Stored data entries
────────────────

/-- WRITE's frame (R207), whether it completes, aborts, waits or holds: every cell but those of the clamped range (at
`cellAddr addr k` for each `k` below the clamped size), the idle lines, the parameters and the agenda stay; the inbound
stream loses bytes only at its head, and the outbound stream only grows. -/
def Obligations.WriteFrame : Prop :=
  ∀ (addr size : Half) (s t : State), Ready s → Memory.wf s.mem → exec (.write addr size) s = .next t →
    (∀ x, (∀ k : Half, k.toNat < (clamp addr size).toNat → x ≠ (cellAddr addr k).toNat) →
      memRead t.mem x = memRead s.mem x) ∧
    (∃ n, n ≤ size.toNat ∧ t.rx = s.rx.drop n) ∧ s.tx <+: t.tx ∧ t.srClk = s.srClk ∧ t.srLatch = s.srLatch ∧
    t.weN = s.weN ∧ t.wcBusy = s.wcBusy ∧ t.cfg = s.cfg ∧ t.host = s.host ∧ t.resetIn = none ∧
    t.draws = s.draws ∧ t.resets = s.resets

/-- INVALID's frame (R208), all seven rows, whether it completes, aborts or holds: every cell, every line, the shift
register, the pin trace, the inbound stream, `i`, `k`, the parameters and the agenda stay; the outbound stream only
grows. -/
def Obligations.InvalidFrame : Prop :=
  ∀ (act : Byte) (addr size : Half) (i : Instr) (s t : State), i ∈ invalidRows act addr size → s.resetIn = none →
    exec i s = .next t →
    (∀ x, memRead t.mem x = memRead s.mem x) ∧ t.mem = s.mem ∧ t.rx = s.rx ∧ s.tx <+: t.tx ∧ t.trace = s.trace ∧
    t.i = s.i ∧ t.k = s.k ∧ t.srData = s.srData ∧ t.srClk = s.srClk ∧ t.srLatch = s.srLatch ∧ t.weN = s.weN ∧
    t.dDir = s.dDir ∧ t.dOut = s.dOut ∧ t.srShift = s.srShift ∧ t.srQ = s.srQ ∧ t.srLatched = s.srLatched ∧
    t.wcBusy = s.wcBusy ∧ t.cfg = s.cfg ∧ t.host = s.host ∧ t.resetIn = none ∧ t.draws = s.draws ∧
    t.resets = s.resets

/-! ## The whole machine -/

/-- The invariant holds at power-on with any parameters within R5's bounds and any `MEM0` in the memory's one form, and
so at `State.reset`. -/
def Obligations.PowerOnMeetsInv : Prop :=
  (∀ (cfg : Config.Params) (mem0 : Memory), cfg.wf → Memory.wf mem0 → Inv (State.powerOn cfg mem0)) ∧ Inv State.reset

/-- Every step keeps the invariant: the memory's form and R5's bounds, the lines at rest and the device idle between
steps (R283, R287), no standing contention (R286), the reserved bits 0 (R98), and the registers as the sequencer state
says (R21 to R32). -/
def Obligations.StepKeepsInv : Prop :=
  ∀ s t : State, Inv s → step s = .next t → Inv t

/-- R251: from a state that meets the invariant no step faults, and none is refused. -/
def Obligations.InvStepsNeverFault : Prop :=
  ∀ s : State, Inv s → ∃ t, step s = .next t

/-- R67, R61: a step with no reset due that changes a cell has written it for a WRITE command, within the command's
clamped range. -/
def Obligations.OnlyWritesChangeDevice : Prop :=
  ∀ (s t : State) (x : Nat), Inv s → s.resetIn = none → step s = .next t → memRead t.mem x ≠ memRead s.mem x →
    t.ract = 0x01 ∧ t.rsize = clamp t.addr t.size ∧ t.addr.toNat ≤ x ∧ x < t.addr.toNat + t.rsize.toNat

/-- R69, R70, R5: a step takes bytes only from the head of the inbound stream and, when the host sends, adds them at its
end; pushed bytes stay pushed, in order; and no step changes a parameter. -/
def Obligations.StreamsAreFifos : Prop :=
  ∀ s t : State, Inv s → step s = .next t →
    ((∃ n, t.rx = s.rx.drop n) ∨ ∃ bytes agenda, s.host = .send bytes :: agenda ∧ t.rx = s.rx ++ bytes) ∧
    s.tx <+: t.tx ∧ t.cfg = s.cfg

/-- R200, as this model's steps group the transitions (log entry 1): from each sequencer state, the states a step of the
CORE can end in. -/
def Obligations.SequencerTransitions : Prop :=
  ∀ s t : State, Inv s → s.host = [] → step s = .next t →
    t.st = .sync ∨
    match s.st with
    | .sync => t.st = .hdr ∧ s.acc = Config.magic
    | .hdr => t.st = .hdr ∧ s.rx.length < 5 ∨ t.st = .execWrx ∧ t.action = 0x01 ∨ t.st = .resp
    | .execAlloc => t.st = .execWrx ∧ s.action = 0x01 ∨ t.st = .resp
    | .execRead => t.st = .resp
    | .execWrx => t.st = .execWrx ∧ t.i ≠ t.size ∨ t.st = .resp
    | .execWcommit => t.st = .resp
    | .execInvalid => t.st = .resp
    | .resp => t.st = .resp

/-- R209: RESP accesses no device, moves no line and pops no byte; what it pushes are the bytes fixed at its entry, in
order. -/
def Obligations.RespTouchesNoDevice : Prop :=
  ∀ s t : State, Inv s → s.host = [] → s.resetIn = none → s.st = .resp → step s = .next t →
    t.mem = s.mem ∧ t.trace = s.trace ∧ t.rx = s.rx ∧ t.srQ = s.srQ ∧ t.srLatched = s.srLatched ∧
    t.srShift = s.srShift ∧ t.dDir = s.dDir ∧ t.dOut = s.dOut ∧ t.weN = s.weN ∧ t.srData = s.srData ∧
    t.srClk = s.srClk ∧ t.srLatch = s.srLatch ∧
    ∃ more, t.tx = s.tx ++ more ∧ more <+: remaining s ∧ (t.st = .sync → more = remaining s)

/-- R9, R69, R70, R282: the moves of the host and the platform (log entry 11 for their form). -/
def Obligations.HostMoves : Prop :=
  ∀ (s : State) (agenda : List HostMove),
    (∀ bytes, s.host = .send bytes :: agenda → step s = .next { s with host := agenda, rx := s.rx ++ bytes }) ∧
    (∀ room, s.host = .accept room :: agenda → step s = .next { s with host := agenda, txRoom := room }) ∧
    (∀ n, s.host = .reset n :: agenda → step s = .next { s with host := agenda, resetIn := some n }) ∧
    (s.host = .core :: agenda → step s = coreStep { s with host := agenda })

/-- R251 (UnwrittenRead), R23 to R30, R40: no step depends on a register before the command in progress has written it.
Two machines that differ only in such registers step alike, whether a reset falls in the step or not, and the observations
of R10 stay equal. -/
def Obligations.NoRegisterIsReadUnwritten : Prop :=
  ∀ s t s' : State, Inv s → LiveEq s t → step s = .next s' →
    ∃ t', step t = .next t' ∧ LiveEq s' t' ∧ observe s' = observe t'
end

────────────────

Your task is to restate, word for word, the lines from the beginning of the records to the line with "t.draws = s.draws ∧ t.resets = s.resets", inclusive.

(Your solution):
/-- WRITE's frame (R207), whether it completes, aborts, waits or holds: every cell but those of the clamped range (at
`cellAddr addr k` for each `k` below the clamped size), the idle lines, the parameters and the agenda stay; the inbound
stream loses bytes only at its head, and the outbound stream only grows. -/
def Obligations.WriteFrame : Prop :=
  ∀ (addr size : Half) (s t : State), Ready s → Memory.wf s.mem → exec (.write addr size) s = .next t →
    (∀ x, (∀ k : Half, k.toNat < (clamp addr size).toNat → x ≠ (cellAddr addr k).toNat) →
      memRead t.mem x = memRead s.mem x) ∧
    (∃ n, n ≤ size.toNat ∧ t.rx = s.rx.drop n) ∧ s.tx <+: t.tx ∧ t.srClk = s.srClk ∧ t.srLatch = s.srLatch ∧
    t.weN = s.weN ∧ t.wcBusy = s.wcBusy ∧ t.cfg = s.cfg ∧ t.host = s.host ∧ t.resetIn = none ∧
    t.draws = s.draws ∧ t.resets = s.resets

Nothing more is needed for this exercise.